>>>

/-- R90, R104, R106: an ENCODE whose write k + 1 fails leaves exactly e0..e(k-1) on the sink, and what the failing write
itself leaves (log entry 9), and has responded IO_ERROR with CLASS classify(x), COUNT k and VALUE 0. -/
def Obligations.EncodeRunStopsAtTheFailingWrite : Prop :=
  ∀ (x : Value) (k : Nat) (s : State) (rest : List CommandWord) (held left : List Byte) (answers : List SinkAnswer),
    k ≤ classify x → cmdReady s = true → s.cmdPort = commandWord 0b01#2 x :: rest →
    s.sink = some { held := held, answers := List.replicate k .ok ++ .ioFail left :: answers } →
    ResetLow (k + 2) s →
    run (k + 2) s = .next { afterLevels (k + 2) s with
      cmdPort := rest
      data := x
      cls := BitVec.ofNat 4 (classify x)
      idx := BitVec.ofNat 4 k
      sink := some { held := held ++ (encodeValue x).take k ++ left, answers := answers }
      resp := { status := 0b10#2, cls := BitVec.ofNat 4 (classify x), count := BitVec.ofNat 4 k, value := 0#64 }
      respValid := true }

/-- R101, "Agreement with the function [derived: from rules R92, R99 and R100]": a DECODE on a source that gives the bytes
bs and then Exhausted responds as decodeBytes(bs) says, and leaves the source at the byte after those it consumed. -/
def Obligations.DecodeRunAgreesWithDecodeBytes : Prop :=
  ∀ (bs : List Byte) (s : State) (arg : Value) (rest : List CommandWord) (consumed : List Byte) (more : List SrcAnswer),
    cmdReady s = true → s.cmdPort = commandWord 0b10#2 arg :: rest →
    s.source = some { answers := bs.map .byte ++ .exhausted :: more, consumed := consumed } →
    (∀ v n, decodeBytes bs = .ok v n → ResetLow (n + 1) s →
      run (n + 1) s = .next { afterLevels (n + 1) s with
        cmdPort := rest
        data := v
        cls := BitVec.ofNat 4 (n - 1)
        idx := BitVec.ofNat 4 n
        source := some { answers := (bs.drop n).map .byte ++ .exhausted :: more, consumed := consumed ++ bs.take n }
        resp := { status := 0b00#2, cls := BitVec.ofNat 4 (n - 1), count := BitVec.ofNat 4 n, value := v }
        respValid := true }) ∧
    (∀ c k, decodeBytes bs = .truncated c k → ResetLow (k + 2) s →
      ∃ data cls, run (k + 2) s = .next { afterLevels (k + 2) s with
        cmdPort := rest
        data := data
        cls := cls
        idx := BitVec.ofNat 4 k
        source := some { answers := more, consumed := consumed ++ bs }
        resp := { status := 0b01#2, cls := BitVec.ofNat 4 c, count := BitVec.ofNat 4 k, value := 0#64 }
        respValid := true })

/-- R105's table, row by row: an ENCODE failing at write k + 1; a DECODE failing before any byte; a DECODE failing at read
k + 1 after k >= 1 bytes, fewer than its class asks for. -/
def Obligations.ResponseFieldsOnAnError : Prop :=
  (∀ (x : Value) (k : Nat) (s : State) (rest : List CommandWord) (held left : List Byte) (answers : List SinkAnswer),
    k ≤ classify x → cmdReady s = true → s.cmdPort = commandWord 0b01#2 x :: rest →
    s.sink = some { held := held, answers := List.replicate k .ok ++ .ioFail left :: answers } →
    ResetLow (k + 2) s →
    ∃ t, run (k + 2) s = .next t ∧ t.respValid = true ∧
      t.resp = { status := 0b10#2, cls := BitVec.ofNat 4 (classify x), count := BitVec.ofNat 4 k, value := 0#64 }) ∧
    ∀ (s : State) (arg : Value) (rest : List CommandWord) (consumed : List Byte) (more : List SrcAnswer)
      (a : SrcAnswer) (status : Status),
      (a = .exhausted ∧ status = 0b01#2) ∨ (a = .ioFail ∧ status = 0b10#2) →
      cmdReady s = true → s.cmdPort = commandWord 0b10#2 arg :: rest →
      (s.source = some { answers := a :: more, consumed := consumed } → ResetLow 2 s →
        ∃ t, run 2 s = .next t ∧ t.respValid = true ∧
          t.resp = { status := status, cls := 0#4, count := 0#4, value := 0#64 }) ∧
      ∀ (c : Byte) (bs : List Byte), bs.length < prefixClass c →
        s.source = some { answers := (c :: bs).map .byte ++ a :: more, consumed := consumed } →
        ResetLow (bs.length + 3) s →
        ∃ t, run (bs.length + 3) s = .next t ∧ t.respValid = true ∧
          t.resp = { status := status, cls := BitVec.ofNat 4 (prefixClass c),
                     count := BitVec.ofNat 4 (bs.length + 1), value := 0#64 }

<<<

• [What you will do]: Nothing in the records may change; output all of them exactly.

• [Task response]:
/-- R90, R104, R106: an ENCODE whose write k + 1 fails leaves exactly e0..e(k-1) on the sink, and what the failing write
itself leaves (log entry 9), and has responded IO_ERROR with CLASS classify(x), COUNT k and VALUE 0. -/
def Obligations.EncodeRunStopsAtTheFailingWrite : Prop :=
  ∀ (x : Value) (k : Nat) (s : State) (rest : List CommandWord) (held left : List Byte) (answers : List SinkAnswer),
    k ≤ classify x → cmdReady s = true → s.cmdPort = commandWord 0b01#2 x :: rest →
    s.sink = some { held := held, answers := List.replicate k .ok ++ .ioFail left :: answers } →
    ResetLow (k + 2) s →
    run (k + 2) s = .next { afterLevels (k + 2) s with
      cmdPort := rest
      data := x
      cls := BitVec.ofNat 4 (classify x)
      idx := BitVec.ofNat 4 k
      sink := some { held := held ++ (encodeValue x).take k ++ left, answers := answers }
      resp := { status := 0b10#2, cls := BitVec.ofNat 4 (classify x), count := BitVec.ofNat 4 k, value := 0#64 }
      respValid := true }

/-- R101, "Agreement with the function [derived: from rules R92, R99 and R100]": a DECODE on a source that gives the bytes
bs and then Exhausted responds as decodeBytes(bs) says, and leaves the source at the byte after those it consumed. -/
def Obligations.DecodeRunAgreesWithDecodeBytes : Prop :=
  ∀ (bs : List Byte) (s : State) (arg : Value) (rest : List CommandWord) (consumed : List Byte) (more : List SrcAnswer),
    cmdReady s = true → s.cmdPort = commandWord 0b10#2 arg :: rest →
    s.source = some { answers := bs.map .byte ++ .exhausted :: more, consumed := consumed } →
    (∀ v n, decodeBytes bs = .ok v n → ResetLow (n + 1) s →
      run (n + 1) s = .next { afterLevels (n + 1) s with
        cmdPort := rest
        data := v
        cls := BitVec.ofNat 4 (n - 1)
        idx := BitVec.ofNat 4 n
        source := some { answers := (bs.drop n).map .byte ++ .exhausted :: more, consumed := consumed ++ bs.take n }
        resp := { status := 0b00#2, cls := BitVec.ofNat 4 (n - 1), count := BitVec.ofNat 4 n, value := v }
        respValid := true }) ∧
    (∀ c k, decodeBytes bs = .truncated c k → ResetLow (k + 2) s →
      ∃ data cls, run (k + 2) s = .next { afterLevels (k + 2) s with
        cmdPort := rest
        data := data
        cls := cls
        idx := BitVec.ofNat 4 k
        source := some { answers := more, consumed := consumed ++ bs }
        resp := { status := 0b01#2, cls := BitVec.ofNat 4 c, count := BitVec.ofNat 4 k, value := 0#64 }
        respValid := true })

/-- R105's table, row by row: an ENCODE failing at write k + 1; a DECODE failing before any byte; a DECODE failing at read
k + 1 after k >= 1 bytes, fewer than its class asks for. -/
def Obligations.ResponseFieldsOnAnError : Prop :=
  (∀ (x : Value) (k : Nat) (s : State) (rest : List CommandWord) (held left : List Byte) (answers : List SinkAnswer),
    k ≤ classify x → cmdReady s = true → s.cmdPort = commandWord 0b01#2 x :: rest →
    s.sink = some { held := held, answers := List.replicate k .ok ++ .ioFail left :: answers } →
    ResetLow (k + 2) s →
    ∃ t, run (k + 2) s = .next t ∧ t.respValid = true ∧
      t.resp = { status := 0b10#2, cls := BitVec.ofNat 4 (classify x), count := BitVec.ofNat 4 k, value := 0#64 }) ∧
    ∀ (s : State) (arg : Value) (rest : List CommandWord) (consumed : List Byte) (more : List SrcAnswer)
      (a : SrcAnswer) (status : Status),
      (a = .exhausted ∧ status = 0b01#2) ∨ (a = .ioFail ∧ status = 0b10#2) →
      cmdReady s = true → s.cmdPort = commandWord 0b10#2 arg :: rest →
      (s.source = some { answers := a :: more, consumed := consumed } → ResetLow 2 s →
        ∃ t, run 2 s = .next t ∧ t.respValid = true ∧
          t.resp = { status := status, cls := 0#4, count := 0#4, value := 0#64 }) ∧
      ∀ (c : Byte) (bs : List Byte), bs.length < prefixClass c →
        s.source = some { answers := (c :: bs).map .byte ++ a :: more, consumed := consumed } →
        ResetLow (bs.length + 3) s →
        ∃ t, run (bs.length + 3) s = .next t ∧ t.respValid = true ∧
          t.resp = { status := status, cls := BitVec.ofNat 4 (prefixClass c),
                     count := BitVec.ofNat 4 (bs.length + 1), value := 0#64 }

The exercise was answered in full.